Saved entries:
____
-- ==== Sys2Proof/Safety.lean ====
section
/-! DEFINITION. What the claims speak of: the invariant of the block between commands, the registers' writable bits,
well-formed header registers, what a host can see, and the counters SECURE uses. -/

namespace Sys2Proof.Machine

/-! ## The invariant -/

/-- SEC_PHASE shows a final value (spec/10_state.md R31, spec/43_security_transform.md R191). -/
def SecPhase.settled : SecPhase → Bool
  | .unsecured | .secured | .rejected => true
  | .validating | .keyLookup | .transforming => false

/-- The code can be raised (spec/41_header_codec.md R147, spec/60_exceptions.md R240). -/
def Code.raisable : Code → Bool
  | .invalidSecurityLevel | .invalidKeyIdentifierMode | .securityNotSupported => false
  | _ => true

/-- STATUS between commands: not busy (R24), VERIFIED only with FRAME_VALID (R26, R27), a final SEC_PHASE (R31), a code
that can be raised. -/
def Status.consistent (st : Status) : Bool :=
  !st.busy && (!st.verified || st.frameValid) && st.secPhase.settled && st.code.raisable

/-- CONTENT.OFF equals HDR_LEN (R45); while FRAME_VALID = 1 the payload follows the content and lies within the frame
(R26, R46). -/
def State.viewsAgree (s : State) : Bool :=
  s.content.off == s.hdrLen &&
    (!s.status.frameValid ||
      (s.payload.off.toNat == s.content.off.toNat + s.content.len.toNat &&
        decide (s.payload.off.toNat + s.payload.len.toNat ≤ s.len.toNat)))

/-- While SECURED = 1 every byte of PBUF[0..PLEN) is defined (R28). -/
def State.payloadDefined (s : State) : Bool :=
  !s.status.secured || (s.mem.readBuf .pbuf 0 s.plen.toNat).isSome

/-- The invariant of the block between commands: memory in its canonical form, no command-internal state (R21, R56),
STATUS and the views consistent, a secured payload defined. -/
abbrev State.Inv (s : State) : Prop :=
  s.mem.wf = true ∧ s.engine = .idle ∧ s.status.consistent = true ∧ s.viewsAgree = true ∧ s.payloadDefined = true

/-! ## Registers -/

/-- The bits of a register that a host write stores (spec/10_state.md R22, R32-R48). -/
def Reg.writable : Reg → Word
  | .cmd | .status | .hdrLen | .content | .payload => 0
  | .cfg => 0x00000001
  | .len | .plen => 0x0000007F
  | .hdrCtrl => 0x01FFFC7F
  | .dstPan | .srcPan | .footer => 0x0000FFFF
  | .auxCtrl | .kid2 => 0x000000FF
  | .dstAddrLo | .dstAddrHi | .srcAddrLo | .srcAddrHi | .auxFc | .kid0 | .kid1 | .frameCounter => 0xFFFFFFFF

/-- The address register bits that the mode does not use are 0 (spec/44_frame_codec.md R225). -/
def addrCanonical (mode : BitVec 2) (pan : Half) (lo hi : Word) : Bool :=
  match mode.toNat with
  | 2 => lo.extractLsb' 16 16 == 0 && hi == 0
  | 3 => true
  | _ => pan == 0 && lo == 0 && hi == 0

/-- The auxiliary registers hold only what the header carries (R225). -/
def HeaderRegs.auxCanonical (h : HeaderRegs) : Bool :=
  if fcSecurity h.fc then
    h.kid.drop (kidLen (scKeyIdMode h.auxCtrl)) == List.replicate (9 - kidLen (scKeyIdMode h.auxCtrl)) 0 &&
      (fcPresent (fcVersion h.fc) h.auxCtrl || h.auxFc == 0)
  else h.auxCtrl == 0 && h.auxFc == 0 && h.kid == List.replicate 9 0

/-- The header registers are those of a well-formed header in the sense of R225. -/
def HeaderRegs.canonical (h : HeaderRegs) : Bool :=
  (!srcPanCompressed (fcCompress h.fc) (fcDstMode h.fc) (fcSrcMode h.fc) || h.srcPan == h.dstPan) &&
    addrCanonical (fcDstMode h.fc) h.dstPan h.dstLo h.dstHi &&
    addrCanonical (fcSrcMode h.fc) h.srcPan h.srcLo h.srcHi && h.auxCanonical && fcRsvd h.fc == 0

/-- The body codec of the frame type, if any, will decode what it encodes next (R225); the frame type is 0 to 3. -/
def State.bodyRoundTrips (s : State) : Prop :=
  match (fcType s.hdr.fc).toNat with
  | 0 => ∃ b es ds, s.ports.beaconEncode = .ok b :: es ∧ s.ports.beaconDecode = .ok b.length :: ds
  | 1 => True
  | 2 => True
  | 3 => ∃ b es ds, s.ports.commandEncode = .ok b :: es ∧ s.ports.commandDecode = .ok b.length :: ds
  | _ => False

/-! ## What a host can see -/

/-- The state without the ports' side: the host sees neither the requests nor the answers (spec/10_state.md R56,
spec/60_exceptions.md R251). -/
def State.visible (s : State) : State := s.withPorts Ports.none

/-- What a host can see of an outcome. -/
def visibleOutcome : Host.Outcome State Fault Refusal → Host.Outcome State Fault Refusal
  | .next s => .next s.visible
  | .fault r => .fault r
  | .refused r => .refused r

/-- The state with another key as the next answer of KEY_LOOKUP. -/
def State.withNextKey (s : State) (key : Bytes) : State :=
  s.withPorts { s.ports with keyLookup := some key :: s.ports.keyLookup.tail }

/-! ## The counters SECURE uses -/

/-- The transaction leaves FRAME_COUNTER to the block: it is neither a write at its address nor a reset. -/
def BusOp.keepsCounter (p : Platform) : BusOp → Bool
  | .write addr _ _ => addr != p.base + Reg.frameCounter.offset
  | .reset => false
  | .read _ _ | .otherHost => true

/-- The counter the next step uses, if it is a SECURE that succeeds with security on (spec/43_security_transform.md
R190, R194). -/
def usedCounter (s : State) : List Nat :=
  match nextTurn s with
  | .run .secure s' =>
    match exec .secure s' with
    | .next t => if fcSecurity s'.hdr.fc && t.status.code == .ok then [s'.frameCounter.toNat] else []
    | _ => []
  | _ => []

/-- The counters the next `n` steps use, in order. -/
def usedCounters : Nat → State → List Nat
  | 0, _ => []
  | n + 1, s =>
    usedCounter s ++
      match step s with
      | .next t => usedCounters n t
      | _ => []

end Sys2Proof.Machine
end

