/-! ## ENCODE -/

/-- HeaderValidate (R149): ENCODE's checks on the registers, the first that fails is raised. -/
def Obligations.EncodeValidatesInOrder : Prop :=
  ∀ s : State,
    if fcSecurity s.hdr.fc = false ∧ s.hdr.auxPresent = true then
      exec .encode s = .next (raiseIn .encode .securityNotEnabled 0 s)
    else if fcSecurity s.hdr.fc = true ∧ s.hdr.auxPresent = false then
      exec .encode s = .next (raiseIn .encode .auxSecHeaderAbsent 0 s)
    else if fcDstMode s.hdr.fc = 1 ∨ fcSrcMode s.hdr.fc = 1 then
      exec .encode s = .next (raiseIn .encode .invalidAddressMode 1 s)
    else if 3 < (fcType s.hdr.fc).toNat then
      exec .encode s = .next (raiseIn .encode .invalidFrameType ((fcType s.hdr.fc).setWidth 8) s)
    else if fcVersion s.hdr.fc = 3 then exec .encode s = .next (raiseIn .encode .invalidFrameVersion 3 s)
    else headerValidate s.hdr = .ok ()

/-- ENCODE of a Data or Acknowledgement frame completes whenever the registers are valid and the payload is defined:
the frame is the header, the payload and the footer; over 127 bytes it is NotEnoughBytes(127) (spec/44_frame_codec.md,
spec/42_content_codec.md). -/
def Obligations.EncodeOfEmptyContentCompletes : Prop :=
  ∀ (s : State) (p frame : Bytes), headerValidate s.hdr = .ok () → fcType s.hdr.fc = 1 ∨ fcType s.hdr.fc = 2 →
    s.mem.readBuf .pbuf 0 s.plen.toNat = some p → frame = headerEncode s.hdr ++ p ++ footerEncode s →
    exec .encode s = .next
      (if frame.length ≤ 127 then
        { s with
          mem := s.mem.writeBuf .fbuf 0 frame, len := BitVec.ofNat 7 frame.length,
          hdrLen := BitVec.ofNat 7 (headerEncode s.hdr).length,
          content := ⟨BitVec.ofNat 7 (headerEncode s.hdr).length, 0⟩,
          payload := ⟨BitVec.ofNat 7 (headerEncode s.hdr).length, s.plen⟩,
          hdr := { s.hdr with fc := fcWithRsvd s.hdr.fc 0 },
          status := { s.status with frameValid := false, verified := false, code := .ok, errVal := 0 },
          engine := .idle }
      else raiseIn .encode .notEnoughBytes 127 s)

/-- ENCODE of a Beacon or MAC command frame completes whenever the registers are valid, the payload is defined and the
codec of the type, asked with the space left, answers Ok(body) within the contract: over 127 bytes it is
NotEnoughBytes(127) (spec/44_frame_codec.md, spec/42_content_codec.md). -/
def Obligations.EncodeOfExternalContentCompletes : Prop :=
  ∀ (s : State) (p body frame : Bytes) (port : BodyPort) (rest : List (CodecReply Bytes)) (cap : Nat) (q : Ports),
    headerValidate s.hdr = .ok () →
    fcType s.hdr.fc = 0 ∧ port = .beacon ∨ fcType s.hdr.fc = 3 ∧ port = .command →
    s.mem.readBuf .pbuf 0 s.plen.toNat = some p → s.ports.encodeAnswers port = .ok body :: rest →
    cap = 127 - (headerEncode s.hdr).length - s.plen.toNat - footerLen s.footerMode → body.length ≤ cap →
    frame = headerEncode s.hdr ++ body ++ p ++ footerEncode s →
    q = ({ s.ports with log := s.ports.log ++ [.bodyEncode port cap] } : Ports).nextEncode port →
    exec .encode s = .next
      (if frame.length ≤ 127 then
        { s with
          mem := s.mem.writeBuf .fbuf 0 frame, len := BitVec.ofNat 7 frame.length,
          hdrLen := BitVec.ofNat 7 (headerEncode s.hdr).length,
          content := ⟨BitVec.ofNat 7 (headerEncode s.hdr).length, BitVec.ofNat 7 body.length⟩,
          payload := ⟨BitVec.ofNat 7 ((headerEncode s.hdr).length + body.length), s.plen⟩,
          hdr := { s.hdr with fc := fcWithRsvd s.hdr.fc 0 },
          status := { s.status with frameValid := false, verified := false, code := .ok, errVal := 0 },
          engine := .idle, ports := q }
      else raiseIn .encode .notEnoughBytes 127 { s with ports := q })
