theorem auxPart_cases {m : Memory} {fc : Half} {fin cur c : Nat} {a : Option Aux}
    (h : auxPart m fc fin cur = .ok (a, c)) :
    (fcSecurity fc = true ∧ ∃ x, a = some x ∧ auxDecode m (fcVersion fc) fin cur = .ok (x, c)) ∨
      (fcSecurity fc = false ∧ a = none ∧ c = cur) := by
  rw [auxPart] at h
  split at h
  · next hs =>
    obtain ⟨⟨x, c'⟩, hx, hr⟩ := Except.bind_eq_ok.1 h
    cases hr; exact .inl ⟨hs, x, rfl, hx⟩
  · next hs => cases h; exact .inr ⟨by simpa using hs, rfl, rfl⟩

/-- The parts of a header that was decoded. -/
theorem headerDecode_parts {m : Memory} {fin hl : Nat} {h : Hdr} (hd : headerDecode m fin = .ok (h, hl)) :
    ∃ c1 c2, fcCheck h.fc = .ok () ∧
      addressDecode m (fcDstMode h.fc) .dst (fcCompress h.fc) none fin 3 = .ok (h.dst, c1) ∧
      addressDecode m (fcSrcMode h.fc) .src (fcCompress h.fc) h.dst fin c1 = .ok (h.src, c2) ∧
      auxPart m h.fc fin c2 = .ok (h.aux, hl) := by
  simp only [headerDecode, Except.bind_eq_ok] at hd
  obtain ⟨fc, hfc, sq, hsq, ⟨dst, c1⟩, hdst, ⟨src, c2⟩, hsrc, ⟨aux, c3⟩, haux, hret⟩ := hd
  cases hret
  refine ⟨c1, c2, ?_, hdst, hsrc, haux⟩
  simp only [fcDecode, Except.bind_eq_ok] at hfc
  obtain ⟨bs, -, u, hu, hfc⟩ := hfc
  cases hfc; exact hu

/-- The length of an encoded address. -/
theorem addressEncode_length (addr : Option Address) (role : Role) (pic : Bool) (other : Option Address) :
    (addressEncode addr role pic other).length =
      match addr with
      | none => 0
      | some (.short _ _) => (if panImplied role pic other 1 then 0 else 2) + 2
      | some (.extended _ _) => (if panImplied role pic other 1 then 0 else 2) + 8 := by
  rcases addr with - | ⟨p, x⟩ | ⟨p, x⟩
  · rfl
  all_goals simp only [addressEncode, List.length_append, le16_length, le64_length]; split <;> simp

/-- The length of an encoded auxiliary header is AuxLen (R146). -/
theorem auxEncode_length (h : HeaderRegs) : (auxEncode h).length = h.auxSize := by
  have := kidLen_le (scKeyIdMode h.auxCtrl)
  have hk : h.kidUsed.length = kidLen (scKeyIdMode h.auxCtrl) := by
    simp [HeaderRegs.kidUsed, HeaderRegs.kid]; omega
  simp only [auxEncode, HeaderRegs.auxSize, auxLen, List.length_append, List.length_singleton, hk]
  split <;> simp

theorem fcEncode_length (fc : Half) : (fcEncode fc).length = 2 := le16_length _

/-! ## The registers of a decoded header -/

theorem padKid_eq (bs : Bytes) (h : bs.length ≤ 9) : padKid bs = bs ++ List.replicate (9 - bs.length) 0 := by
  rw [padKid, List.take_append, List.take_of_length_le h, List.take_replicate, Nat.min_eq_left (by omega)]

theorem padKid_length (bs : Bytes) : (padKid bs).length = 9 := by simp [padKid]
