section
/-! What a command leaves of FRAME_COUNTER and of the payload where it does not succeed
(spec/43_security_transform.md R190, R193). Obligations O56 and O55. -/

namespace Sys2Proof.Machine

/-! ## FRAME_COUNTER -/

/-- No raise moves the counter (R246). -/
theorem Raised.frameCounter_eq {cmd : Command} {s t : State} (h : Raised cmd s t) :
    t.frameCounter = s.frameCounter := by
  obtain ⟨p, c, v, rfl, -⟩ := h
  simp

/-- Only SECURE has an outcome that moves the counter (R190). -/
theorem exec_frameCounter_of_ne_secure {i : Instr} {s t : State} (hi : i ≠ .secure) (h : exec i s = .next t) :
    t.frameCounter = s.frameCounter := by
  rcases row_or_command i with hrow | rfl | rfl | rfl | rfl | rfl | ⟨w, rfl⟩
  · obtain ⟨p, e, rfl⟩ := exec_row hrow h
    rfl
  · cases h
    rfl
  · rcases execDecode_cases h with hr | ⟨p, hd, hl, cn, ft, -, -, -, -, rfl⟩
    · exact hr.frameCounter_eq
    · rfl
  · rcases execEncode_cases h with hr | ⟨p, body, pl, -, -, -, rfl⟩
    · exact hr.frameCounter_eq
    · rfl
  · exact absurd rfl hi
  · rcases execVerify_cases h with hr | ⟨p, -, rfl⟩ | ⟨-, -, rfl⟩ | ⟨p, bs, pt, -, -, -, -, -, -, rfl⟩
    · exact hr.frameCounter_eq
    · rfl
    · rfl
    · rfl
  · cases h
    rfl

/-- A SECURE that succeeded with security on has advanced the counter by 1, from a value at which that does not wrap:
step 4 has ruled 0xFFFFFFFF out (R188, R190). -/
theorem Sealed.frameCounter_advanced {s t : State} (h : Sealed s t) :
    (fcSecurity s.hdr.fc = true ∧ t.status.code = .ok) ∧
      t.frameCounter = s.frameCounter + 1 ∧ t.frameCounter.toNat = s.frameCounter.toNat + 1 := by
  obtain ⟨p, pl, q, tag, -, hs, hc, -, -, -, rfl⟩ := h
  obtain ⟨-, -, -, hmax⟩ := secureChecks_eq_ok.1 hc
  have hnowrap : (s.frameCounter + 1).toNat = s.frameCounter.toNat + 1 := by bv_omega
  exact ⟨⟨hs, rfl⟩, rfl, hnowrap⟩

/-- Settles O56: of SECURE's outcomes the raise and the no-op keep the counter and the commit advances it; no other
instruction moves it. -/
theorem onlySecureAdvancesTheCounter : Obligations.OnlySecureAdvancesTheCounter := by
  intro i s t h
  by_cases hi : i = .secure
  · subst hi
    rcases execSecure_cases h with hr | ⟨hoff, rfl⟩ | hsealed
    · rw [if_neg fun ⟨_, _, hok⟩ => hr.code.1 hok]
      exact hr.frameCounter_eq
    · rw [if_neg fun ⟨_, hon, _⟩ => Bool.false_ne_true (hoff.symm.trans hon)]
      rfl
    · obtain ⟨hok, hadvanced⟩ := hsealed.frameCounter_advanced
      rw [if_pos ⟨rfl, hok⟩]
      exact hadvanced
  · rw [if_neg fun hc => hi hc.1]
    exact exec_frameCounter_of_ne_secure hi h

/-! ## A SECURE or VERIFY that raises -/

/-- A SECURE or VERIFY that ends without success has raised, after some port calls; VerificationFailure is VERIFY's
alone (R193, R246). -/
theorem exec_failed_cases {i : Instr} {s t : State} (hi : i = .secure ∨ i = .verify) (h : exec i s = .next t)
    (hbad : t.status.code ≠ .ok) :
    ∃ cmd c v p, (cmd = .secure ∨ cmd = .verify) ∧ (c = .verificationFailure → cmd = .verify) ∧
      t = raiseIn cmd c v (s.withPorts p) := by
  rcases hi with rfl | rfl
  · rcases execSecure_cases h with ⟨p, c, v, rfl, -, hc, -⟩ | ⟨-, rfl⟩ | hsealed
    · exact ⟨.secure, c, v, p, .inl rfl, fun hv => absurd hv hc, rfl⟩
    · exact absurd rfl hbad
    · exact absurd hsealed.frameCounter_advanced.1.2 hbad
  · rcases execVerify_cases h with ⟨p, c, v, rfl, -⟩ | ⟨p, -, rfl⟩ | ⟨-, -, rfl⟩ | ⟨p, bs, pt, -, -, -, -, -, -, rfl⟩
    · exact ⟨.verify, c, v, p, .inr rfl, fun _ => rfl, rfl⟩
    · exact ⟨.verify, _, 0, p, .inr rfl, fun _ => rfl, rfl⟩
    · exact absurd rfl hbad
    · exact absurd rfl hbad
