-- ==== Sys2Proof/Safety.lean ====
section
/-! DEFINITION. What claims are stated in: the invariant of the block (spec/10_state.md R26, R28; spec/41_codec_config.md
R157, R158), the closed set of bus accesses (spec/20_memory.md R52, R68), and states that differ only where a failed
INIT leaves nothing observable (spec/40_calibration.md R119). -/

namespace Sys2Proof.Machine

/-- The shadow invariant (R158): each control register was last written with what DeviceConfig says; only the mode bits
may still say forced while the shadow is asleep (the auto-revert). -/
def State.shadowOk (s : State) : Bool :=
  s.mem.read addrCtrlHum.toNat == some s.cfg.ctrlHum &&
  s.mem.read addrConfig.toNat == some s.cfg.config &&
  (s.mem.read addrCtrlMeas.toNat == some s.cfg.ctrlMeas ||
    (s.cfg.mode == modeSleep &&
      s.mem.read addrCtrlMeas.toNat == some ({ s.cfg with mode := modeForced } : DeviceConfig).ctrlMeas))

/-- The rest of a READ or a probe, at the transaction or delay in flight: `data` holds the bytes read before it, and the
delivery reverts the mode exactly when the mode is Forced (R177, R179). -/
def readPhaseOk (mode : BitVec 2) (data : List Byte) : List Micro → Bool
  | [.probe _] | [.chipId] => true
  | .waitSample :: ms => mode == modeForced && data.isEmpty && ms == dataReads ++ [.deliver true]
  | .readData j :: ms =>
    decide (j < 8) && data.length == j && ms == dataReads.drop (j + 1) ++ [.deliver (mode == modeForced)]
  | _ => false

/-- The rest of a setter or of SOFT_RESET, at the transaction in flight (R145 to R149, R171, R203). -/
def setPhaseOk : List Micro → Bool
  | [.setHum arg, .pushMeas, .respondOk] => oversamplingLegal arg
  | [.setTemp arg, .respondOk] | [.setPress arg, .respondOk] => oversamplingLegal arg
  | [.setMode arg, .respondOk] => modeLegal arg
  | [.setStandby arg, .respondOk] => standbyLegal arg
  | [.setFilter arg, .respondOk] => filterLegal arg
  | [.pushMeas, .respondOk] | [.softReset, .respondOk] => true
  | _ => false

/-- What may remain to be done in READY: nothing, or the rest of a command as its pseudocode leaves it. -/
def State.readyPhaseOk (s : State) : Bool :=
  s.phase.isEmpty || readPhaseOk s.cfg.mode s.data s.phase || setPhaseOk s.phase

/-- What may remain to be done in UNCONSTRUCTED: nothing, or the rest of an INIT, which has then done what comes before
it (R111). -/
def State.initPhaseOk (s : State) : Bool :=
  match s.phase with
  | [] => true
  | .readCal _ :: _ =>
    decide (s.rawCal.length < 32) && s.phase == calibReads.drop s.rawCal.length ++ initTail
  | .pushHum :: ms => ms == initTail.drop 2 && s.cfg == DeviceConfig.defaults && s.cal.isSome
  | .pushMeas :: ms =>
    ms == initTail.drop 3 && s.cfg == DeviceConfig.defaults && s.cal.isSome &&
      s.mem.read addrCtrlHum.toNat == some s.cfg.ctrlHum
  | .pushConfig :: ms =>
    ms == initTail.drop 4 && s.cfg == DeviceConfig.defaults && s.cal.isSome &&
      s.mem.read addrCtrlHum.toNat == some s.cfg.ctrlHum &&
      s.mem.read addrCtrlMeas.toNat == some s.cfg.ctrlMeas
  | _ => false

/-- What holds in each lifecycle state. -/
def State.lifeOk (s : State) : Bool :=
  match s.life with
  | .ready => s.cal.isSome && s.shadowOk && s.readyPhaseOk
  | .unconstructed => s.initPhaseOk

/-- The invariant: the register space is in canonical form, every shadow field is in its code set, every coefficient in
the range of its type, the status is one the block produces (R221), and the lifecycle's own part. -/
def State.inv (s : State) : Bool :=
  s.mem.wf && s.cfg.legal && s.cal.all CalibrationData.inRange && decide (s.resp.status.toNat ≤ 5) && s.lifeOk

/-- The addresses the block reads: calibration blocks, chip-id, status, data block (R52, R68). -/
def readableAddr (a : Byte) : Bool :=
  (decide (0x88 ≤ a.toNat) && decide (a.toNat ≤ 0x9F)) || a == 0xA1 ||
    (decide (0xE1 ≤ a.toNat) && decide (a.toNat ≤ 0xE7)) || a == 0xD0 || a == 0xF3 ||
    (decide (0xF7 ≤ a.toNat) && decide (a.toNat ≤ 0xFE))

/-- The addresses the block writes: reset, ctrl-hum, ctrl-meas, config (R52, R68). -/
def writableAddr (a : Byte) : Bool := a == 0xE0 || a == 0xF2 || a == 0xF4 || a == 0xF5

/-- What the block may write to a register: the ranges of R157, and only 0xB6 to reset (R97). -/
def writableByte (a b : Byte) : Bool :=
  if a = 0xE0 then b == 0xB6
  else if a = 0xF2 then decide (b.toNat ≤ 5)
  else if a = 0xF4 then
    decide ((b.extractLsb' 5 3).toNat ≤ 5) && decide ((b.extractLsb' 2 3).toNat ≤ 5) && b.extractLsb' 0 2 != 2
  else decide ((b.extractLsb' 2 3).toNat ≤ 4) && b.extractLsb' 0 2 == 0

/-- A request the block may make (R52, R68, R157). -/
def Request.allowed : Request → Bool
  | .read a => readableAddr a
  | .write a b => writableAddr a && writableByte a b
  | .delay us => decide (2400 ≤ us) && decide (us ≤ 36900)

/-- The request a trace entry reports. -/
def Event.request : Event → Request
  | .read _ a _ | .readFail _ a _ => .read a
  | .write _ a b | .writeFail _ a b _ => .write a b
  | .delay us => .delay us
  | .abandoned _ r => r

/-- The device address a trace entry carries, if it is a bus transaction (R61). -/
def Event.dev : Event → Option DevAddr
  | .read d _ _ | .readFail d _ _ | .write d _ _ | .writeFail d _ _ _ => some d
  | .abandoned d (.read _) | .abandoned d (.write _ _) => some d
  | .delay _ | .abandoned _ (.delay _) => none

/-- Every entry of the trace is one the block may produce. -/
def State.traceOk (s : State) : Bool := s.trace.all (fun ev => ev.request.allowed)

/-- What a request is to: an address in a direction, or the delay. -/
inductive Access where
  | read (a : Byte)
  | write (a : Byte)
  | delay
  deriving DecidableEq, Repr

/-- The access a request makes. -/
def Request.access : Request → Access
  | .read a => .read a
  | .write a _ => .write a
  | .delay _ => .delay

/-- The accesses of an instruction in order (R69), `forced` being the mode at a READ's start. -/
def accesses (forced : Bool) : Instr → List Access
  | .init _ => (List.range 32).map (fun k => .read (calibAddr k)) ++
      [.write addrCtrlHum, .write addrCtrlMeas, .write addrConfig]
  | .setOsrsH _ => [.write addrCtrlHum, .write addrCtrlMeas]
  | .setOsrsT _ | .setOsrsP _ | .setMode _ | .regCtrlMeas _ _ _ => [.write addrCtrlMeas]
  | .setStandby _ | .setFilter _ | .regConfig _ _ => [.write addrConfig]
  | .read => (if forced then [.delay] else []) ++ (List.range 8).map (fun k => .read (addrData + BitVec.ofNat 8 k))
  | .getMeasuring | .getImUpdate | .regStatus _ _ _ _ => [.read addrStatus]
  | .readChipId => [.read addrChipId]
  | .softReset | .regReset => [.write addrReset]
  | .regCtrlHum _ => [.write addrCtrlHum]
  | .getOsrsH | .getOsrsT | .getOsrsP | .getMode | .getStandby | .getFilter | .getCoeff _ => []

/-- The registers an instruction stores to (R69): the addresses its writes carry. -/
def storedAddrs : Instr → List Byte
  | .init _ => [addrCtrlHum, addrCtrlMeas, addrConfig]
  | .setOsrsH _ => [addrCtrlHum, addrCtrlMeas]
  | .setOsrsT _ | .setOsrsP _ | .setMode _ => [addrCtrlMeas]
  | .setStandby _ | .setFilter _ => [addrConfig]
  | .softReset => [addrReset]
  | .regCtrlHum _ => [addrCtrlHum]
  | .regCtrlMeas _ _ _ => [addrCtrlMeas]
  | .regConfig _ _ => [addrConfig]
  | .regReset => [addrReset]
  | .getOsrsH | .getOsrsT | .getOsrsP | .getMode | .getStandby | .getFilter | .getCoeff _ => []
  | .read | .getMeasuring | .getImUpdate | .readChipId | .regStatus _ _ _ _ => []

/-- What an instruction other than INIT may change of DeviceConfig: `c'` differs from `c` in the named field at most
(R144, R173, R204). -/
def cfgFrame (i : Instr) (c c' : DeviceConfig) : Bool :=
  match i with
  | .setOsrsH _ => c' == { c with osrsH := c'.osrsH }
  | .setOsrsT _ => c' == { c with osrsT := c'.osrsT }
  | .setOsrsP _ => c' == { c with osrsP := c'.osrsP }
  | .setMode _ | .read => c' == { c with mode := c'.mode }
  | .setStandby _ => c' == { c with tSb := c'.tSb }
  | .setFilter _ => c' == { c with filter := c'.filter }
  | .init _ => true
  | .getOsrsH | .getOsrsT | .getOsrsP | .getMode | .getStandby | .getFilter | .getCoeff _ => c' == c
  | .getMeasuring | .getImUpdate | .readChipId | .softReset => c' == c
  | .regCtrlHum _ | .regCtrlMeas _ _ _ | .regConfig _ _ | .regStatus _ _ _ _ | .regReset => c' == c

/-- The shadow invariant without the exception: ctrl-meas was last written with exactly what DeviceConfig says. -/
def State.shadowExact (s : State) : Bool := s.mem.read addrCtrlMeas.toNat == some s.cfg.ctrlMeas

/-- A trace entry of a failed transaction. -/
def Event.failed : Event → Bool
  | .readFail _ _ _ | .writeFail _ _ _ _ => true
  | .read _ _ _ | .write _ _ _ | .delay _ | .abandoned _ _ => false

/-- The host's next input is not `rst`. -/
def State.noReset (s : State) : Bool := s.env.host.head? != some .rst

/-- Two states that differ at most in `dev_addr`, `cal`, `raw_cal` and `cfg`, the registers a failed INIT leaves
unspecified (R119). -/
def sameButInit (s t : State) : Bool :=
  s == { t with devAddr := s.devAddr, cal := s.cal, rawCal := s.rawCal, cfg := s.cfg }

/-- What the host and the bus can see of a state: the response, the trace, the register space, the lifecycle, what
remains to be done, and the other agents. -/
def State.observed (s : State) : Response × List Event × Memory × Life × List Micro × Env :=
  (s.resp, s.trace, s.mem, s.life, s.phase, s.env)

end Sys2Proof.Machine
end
____
EXERCISE PROMPT: Using the data above, extract exactly the lines from the one that holds "else if a = 0xF4 then" to the one that holds "(us ≤ 36900)", both ends included, and no others.

ANSWER TO THIS EXERCISE:
  else if a = 0xF4 then
    decide ((b.extractLsb' 5 3).toNat ≤ 5) && decide ((b.extractLsb' 2 3).toNat ≤ 5) && b.extractLsb' 0 2 != 2
  else decide ((b.extractLsb' 2 3).toNat ≤ 4) && b.extractLsb' 0 2 == 0

/-- A request the block may make (R52, R68, R157). -/
def Request.allowed : Request → Bool
  | .read a => readableAddr a
  | .write a b => writableAddr a && writableByte a b
  | .delay us => decide (2400 ≤ us) && decide (us ≤ 36900)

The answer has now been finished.